When Absence Becomes a Great Gift ~ Shelly Miller

by | Dec 19, 2014 | December to Remember, Featured Guest Post

This year I’ve made a new friend, Shelly Miller. I’ve been blessed by her writing — her warmth, her depth, her transparency. Shelly and her husband are waiting to be released to accept a ministry assignment in England. It’s been a long, hard wait, with all kinds of unexpected complications and delays. Yet in the midst of the disapointment and frustration, Shelly has found a gift…

When Absence Becomes A Great Gift Shelly Miller

When we received the disappointing news that our move to London was delayed until after Christmas, the first thing that came to my mind was the Habitat for Humanity truck pulling out of my driveway filled with boxes of Christmas decorations.

In the last days of summer, sweating through a t-shirt, I stood in the garage watching our family tree, the one we’d decorated for more than a decade, leave my house and drive through my neighborhood.
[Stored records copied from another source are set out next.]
-- ==== Sys2Proof/Machine/Fabric.lean ====
section
/-! DEFINITION. The stack fabric (R203 to R240): messages and their routers, homes, replies, beats, reissues and lost
dies; and traffic that leaves the package (R357, R359, R360). -/

namespace Sys2Proof.Machine

/-! ### Routers (R223 to R229, R333) -/

/-- What a router does with one copy of a message: the copy afterwards, or none where it is discarded. -/
structure Hop where
  state : State
  leg : Option Leg
  moved : Bool

/-- One hop of one copy (R223 to R229, R333). A bad flit discards it (R234). -/
def State.hop (s : State) (a : Access) (bad : Bool) : Leg → Hop
  | .out (t :: rest) path =>
    let frm := path.headD (nodeOf a.agent)
    let link := linkOf frm t
    if bad then ⟨s, none, true⟩
    else if frm ≠ t ∧ !s.passes t frm a then ⟨s.meshEvent, none, true⟩
    else if frm ≠ t ∧ s.flitLimit a.loc.vf frm ≤ s.flitsOn link a.loc.vf then
      ⟨s, some (.out (t :: rest) path), false⟩
    else
      let s := if frm ≠ t then s.useFlits link a.loc.vf a.requestFlits else s
      ⟨s, some (if rest.isEmpty then .home (t :: path) else .out rest (t :: path)), true⟩
  | .back (c :: t :: rest) =>
    if bad then ⟨s, none, true⟩
    else if !s.passes t c a then ⟨s.meshEvent, none, true⟩
    else
      ⟨s.useFlits (linkOf c t) a.loc.vf a.replyFlits, some (.back (t :: rest)), true⟩
  | .back r => if bad then ⟨s, none, true⟩ else ⟨s, some (.back r), false⟩
  | l => ⟨s, some l, false⟩

/-- The first copy of a message that can move, and the copies afterwards. -/
def State.hopFirst (s : State) (a : Access) (bad : Bool) : List Leg → State × List Leg
  | [] => (s, [])
  | l :: t =>
    let h := s.hop a bad l
    if h.moved then (h.state, h.leg.toList ++ t)
    else
      match s.hopFirst a bad t with
      | (s, t) => (s, l :: t)

/-- ROUTER_MESSAGE (R223 to R229, R234, R333). -/
def execRouterMessage (m : Nat) (bad : Bool) (s : State) : Host.Outcome State Fault Refusal :=
  match tfind s.accs m with
  | some a =>
    match s.hopFirst a bad a.legs with
    | (s, legs) => .next { s with accs := tset s.accs m { a with legs := legs } }
  | none => .next s

/-! ### Beats (R207) -/

/-- HORIZON_BEAT (R207): a beat on every lane to every stack the agent reaches, replacing one still on its way. -/
def execHorizonBeat (e : Nat) (s : State) : Host.Outcome State Fault Refusal :=
  let ag := s.agent e
  if 32 < e ∨ s.fabric < ag.lastBeat + 64 ∨ (e < 16 ∧ !s.dieRuns e) then .next s
  else
    let dsts := (List.range 16).filter fun st => s.reaches e st
    let beats := dsts.flatMap fun st => (List.range 4).map fun l =>
      (⟨e, st, l, tget 0 ag.vec e, tget 0 ag.seqs (4 * st + l)⟩ : Beat)
    let rest := s.beats.filter fun b => !(b.agent == e && dsts.contains b.stack)
    .next ({ s with beats := rest ++ beats }.modAgent e fun a => { a with lastBeat := s.fabric })

/-- BEAT_RECORD (R206, R207, R237): only once every sequenced message below its number has been applied. -/
def execBeatRecord (st e lane : Nat) (s : State) : Host.Outcome State Fault Refusal :=
  match s.beats.find? fun b => b.agent == e && b.stack == st && b.lane == lane with
  | some b =>
    let key := 4 * e + lane
    if seqGe (tget 0 (s.stack st).expectSeq key) b.num then
      .next ({ s with beats := s.beats.filter (· != b) }.modStack st fun k =>
        { k with fr := tput 0 k.fr key (vMax (tget 0 k.fr key) b.ctr) })
    else .next s
  | none => .next s

/-! ### Homes and ports -/

/-- The VF's TDI is in RUN: its requests carry the IDE T bit (R359). -/
def State.tdiRun (s : State) (vf : Nat) : Bool := (s.ctx vf).tdi == .run

/-- Bytes that host memory returns. -/
def State.hostBytes (s : State) (n : Nat) : List Byte := (List.range n).map (Config.hostByte s.freeCtr)

/-- The PCIe port performs a request (R220, R359): an error completion is a Memory Error, and no completion at all leaves
the request to be reissued. -/
def State.atPcie (s : State) (m : Nat) (a : Access) : State :=
  let t := s.tdiRun a.loc.vf
  let done (s : State) (r : Reply) : State :=
    if Config.hostSilent s.freeCtr then
      { s with accs := tset s.accs m { a with legs := (takeHome a.legs).elim a.legs (·.2) } }.bump
    else s.bump.answer m a (if Config.hostError s.freeCtr then .fault cause.memory 0 else r) []
  match a.op with
  | .load n => done (s.emit (.hostRead a.loc.vf t a.loc.sva n)) (.data (s.hostBytes n))
  -- a posted write is acknowledged after a flushing read, of no bytes, that follows it (R220)
  | .store bs => done ((s.emit (.hostWrite a.loc.vf t a.loc.sva bs)).emit (.hostRead a.loc.vf t a.loc.sva 0)) .ack
  | .atomic kind steps =>
    let r := steps.foldl (fun (r : State × Tab Nat) st =>
      ((r.1.emit (.hostAtomic a.loc.vf t (a.loc.sva + st.off) kind st.x st.y)).bump, r.2 ++ [(st.fib, leNat (r.1.hostBytes kind.bytes))])) (s, [])
    done r.1 (.olds r.2)
  | _ => s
Lying in the original box with layers of tape and dust from the attic, those fake pine branches carried a host of family memories away with them.

But in those brief reflective moments of nostalgia, hope for the future overshadowed any sadness.We assumed we’d soon be moving into our home in London sans a garage, attic or walk-in closet.

Now as we delve further into the season with my empty living room reality, the only way I can make peace with that sacrifice is to believe that every branch holds joy for someone else. Imagining a tree lit up, poised in the corner of a living room with borrowed hope from my family is how my heart rests with a casual decision I made months ago.

And perhaps this is a metaphor for what God teaches in waiting seasons. We long to celebrate the newness of birth, joy in preparation for the arrival of promise but realize how casual our conviction really is when sacrifice and suffering are required for the miracle.

Through a Christmas that looks bleak in comparison to others in years past, God reveals the true heart of the season through the absence of what is normally decorated by tradition. The same way absence of a room at the Inn provides a meaningful detail in the unconventional birth of our Savior. The world’s greatest miracle happened in a barn, lying in a manger surrounded by the stench of life.

The way we make peace with our losses? We borrow hope from Mary and Joseph and believe waiting has significance in the story He is writing for us.

What is empty, void, missing in life isn’t always a negative; sometimes it’s the whitespace God is using to write new chapters that change your life and the lives of others.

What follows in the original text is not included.